[Saved entries]
Start of Block
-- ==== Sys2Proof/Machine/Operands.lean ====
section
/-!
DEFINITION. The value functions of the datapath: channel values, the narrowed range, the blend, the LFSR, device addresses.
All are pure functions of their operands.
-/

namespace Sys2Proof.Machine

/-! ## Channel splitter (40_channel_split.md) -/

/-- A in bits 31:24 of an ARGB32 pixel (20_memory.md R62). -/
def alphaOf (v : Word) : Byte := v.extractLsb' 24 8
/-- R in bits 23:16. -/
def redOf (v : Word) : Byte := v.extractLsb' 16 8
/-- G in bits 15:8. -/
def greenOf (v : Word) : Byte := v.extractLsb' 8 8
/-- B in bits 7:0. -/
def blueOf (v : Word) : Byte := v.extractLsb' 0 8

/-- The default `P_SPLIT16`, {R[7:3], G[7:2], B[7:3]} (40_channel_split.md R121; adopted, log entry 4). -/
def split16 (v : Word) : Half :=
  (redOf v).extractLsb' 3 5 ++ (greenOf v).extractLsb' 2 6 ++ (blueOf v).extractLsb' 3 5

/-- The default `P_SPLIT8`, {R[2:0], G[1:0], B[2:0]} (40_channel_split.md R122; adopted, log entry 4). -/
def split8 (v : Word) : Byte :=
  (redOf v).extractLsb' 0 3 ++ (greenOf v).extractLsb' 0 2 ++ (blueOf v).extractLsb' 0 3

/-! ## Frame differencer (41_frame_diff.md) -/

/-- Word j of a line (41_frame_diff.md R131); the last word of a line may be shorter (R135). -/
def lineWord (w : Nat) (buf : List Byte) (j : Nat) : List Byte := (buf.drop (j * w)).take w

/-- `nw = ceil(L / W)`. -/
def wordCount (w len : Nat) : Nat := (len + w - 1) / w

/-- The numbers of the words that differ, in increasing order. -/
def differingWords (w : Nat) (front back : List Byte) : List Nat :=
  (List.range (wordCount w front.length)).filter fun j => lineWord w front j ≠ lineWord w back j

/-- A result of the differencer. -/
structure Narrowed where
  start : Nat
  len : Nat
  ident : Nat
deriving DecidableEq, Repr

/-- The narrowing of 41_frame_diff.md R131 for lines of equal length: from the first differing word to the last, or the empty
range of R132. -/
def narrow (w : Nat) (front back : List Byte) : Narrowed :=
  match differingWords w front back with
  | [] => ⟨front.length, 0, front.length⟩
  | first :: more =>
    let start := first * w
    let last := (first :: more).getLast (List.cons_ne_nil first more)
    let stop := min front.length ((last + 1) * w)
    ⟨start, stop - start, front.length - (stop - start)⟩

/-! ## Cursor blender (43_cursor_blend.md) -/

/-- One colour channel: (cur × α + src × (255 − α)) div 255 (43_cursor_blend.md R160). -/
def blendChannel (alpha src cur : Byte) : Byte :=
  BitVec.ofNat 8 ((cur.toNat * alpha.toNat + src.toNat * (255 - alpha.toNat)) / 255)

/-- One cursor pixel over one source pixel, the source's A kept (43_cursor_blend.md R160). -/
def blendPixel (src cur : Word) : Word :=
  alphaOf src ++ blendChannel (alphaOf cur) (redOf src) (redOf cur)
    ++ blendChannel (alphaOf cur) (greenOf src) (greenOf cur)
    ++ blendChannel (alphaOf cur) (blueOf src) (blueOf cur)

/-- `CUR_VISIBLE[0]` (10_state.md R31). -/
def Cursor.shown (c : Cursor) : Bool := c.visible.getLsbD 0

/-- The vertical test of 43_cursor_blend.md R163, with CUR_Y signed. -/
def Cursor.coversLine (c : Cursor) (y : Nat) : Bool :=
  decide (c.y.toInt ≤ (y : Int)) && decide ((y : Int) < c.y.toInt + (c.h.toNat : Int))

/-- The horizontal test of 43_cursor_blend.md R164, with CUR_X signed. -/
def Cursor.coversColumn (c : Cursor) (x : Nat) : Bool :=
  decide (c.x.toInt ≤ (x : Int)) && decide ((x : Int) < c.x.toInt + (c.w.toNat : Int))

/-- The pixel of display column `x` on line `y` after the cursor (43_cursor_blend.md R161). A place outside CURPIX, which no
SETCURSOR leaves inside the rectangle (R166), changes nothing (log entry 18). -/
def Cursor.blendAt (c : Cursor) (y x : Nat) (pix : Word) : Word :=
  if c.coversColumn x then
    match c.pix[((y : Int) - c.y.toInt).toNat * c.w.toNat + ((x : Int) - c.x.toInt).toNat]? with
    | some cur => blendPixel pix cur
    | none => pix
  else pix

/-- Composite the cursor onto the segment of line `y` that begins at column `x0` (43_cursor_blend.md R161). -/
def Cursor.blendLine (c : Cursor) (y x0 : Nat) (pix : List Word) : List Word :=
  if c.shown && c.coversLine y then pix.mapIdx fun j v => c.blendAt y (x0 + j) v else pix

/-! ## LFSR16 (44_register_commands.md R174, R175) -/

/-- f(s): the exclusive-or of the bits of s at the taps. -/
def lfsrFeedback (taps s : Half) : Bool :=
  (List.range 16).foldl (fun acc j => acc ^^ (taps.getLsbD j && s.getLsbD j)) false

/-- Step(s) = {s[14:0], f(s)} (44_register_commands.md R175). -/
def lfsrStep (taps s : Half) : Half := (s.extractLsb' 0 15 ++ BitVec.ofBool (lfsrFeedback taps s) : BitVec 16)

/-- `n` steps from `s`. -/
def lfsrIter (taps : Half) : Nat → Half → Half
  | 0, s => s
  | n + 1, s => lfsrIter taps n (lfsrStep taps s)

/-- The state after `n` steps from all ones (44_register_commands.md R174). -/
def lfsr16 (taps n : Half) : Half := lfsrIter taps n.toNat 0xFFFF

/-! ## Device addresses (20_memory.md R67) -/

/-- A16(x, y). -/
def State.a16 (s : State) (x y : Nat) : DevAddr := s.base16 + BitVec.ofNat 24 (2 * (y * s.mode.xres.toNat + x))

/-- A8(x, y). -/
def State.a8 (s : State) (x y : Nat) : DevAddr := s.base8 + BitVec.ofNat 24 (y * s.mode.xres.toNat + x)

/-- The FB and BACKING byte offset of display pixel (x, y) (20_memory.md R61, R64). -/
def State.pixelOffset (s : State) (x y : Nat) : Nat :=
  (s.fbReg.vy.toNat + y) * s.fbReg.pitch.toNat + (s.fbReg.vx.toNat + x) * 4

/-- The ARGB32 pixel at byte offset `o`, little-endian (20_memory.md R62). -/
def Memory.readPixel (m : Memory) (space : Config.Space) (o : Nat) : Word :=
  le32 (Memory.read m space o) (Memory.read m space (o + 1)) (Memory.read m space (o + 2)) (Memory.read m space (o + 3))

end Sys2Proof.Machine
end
End of Block
WHAT IS NEEDED » Repeat all the data, every line exactly.

EXERCISE RESPONSE »
-- ==== Sys2Proof/Machine/Operands.lean ====
section
/-!
DEFINITION. The value functions of the datapath: channel values, the narrowed range, the blend, the LFSR, device addresses.
All are pure functions of their operands.
-/

namespace Sys2Proof.Machine

/-! ## Channel splitter (40_channel_split.md) -/

/-- A in bits 31:24 of an ARGB32 pixel (20_memory.md R62). -/
def alphaOf (v : Word) : Byte := v.extractLsb' 24 8
/-- R in bits 23:16. -/
def redOf (v : Word) : Byte := v.extractLsb' 16 8
/-- G in bits 15:8. -/
def greenOf (v : Word) : Byte := v.extractLsb' 8 8
/-- B in bits 7:0. -/
def blueOf (v : Word) : Byte := v.extractLsb' 0 8

/-- The default `P_SPLIT16`, {R[7:3], G[7:2], B[7:3]} (40_channel_split.md R121; adopted, log entry 4). -/
def split16 (v : Word) : Half :=
  (redOf v).extractLsb' 3 5 ++ (greenOf v).extractLsb' 2 6 ++ (blueOf v).extractLsb' 3 5

/-- The default `P_SPLIT8`, {R[2:0], G[1:0], B[2:0]} (40_channel_split.md R122; adopted, log entry 4). -/
def split8 (v : Word) : Byte :=
  (redOf v).extractLsb' 0 3 ++ (greenOf v).extractLsb' 0 2 ++ (blueOf v).extractLsb' 0 3

/-! ## Frame differencer (41_frame_diff.md) -/

/-- Word j of a line (41_frame_diff.md R131); the last word of a line may be shorter (R135). -/
def lineWord (w : Nat) (buf : List Byte) (j : Nat) : List Byte := (buf.drop (j * w)).take w

/-- `nw = ceil(L / W)`. -/
def wordCount (w len : Nat) : Nat := (len + w - 1) / w

/-- The numbers of the words that differ, in increasing order. -/
def differingWords (w : Nat) (front back : List Byte) : List Nat :=
  (List.range (wordCount w front.length)).filter fun j => lineWord w front j ≠ lineWord w back j

/-- A result of the differencer. -/
structure Narrowed where
  start : Nat
  len : Nat
  ident : Nat
deriving DecidableEq, Repr

/-- The narrowing of 41_frame_diff.md R131 for lines of equal length: from the first differing word to the last, or the empty
range of R132. -/
def narrow (w : Nat) (front back : List Byte) : Narrowed :=
  match differingWords w front back with
  | [] => ⟨front.length, 0, front.length⟩
  | first :: more =>
    let start := first * w
    let last := (first :: more).getLast (List.cons_ne_nil first more)
    let stop := min front.length ((last + 1) * w)
    ⟨start, stop - start, front.length - (stop - start)⟩

/-! ## Cursor blender (43_cursor_blend.md) -/

/-- One colour channel: (cur × α + src × (255 − α)) div 255 (43_cursor_blend.md R160). -/
def blendChannel (alpha src cur : Byte) : Byte :=
  BitVec.ofNat 8 ((cur.toNat * alpha.toNat + src.toNat * (255 - alpha.toNat)) / 255)

/-- One cursor pixel over one source pixel, the source's A kept (43_cursor_blend.md R160). -/
def blendPixel (src cur : Word) : Word :=
  alphaOf src ++ blendChannel (alphaOf cur) (redOf src) (redOf cur)
    ++ blendChannel (alphaOf cur) (greenOf src) (greenOf cur)
    ++ blendChannel (alphaOf cur) (blueOf src) (blueOf cur)

/-- `CUR_VISIBLE[0]` (10_state.md R31). -/
def Cursor.shown (c : Cursor) : Bool := c.visible.getLsbD 0

/-- The vertical test of 43_cursor_blend.md R163, with CUR_Y signed. -/
def Cursor.coversLine (c : Cursor) (y : Nat) : Bool :=
  decide (c.y.toInt ≤ (y : Int)) && decide ((y : Int) < c.y.toInt + (c.h.toNat : Int))

/-- The horizontal test of 43_cursor_blend.md R164, with CUR_X signed. -/
def Cursor.coversColumn (c : Cursor) (x : Nat) : Bool :=
  decide (c.x.toInt ≤ (x : Int)) && decide ((x : Int) < c.x.toInt + (c.w.toNat : Int))

/-- The pixel of display column `x` on line `y` after the cursor (43_cursor_blend.md R161). A place outside CURPIX, which no
SETCURSOR leaves inside the rectangle (R166), changes nothing (log entry 18). -/
def Cursor.blendAt (c : Cursor) (y x : Nat) (pix : Word) : Word :=
  if c.coversColumn x then
    match c.pix[((y : Int) - c.y.toInt).toNat * c.w.toNat + ((x : Int) - c.x.toInt).toNat]? with
    | some cur => blendPixel pix cur
    | none => pix
  else pix

/-- Composite the cursor onto the segment of line `y` that begins at column `x0` (43_cursor_blend.md R161). -/
def Cursor.blendLine (c : Cursor) (y x0 : Nat) (pix : List Word) : List Word :=
  if c.shown && c.coversLine y then pix.mapIdx fun j v => c.blendAt y (x0 + j) v else pix

/-! ## LFSR16 (44_register_commands.md R174, R175) -/

/-- f(s): the exclusive-or of the bits of s at the taps. -/
def lfsrFeedback (taps s : Half) : Bool :=
  (List.range 16).foldl (fun acc j => acc ^^ (taps.getLsbD j && s.getLsbD j)) false

/-- Step(s) = {s[14:0], f(s)} (44_register_commands.md R175). -/
def lfsrStep (taps s : Half) : Half := (s.extractLsb' 0 15 ++ BitVec.ofBool (lfsrFeedback taps s) : BitVec 16)

/-- `n` steps from `s`. -/
def lfsrIter (taps : Half) : Nat → Half → Half
  | 0, s => s
  | n + 1, s => lfsrIter taps n (lfsrStep taps s)

/-- The state after `n` steps from all ones (44_register_commands.md R174). -/
def lfsr16 (taps n : Half) : Half := lfsrIter taps n.toNat 0xFFFF

/-! ## Device addresses (20_memory.md R67) -/

/-- A16(x, y). -/
def State.a16 (s : State) (x y : Nat) : DevAddr := s.base16 + BitVec.ofNat 24 (2 * (y * s.mode.xres.toNat + x))

/-- A8(x, y). -/
def State.a8 (s : State) (x y : Nat) : DevAddr := s.base8 + BitVec.ofNat 24 (y * s.mode.xres.toNat + x)

/-- The FB and BACKING byte offset of display pixel (x, y) (20_memory.md R61, R64). -/
def State.pixelOffset (s : State) (x y : Nat) : Nat :=
  (s.fbReg.vy.toNat + y) * s.fbReg.pitch.toNat + (s.fbReg.vx.toNat + x) * 4

/-- The ARGB32 pixel at byte offset `o`, little-endian (20_memory.md R62). -/
def Memory.readPixel (m : Memory) (space : Config.Space) (o : Nat) : Word :=
  le32 (Memory.read m space o) (Memory.read m space (o + 1)) (Memory.read m space (o + 2)) (Memory.read m space (o + 3))

end Sys2Proof.Machine
end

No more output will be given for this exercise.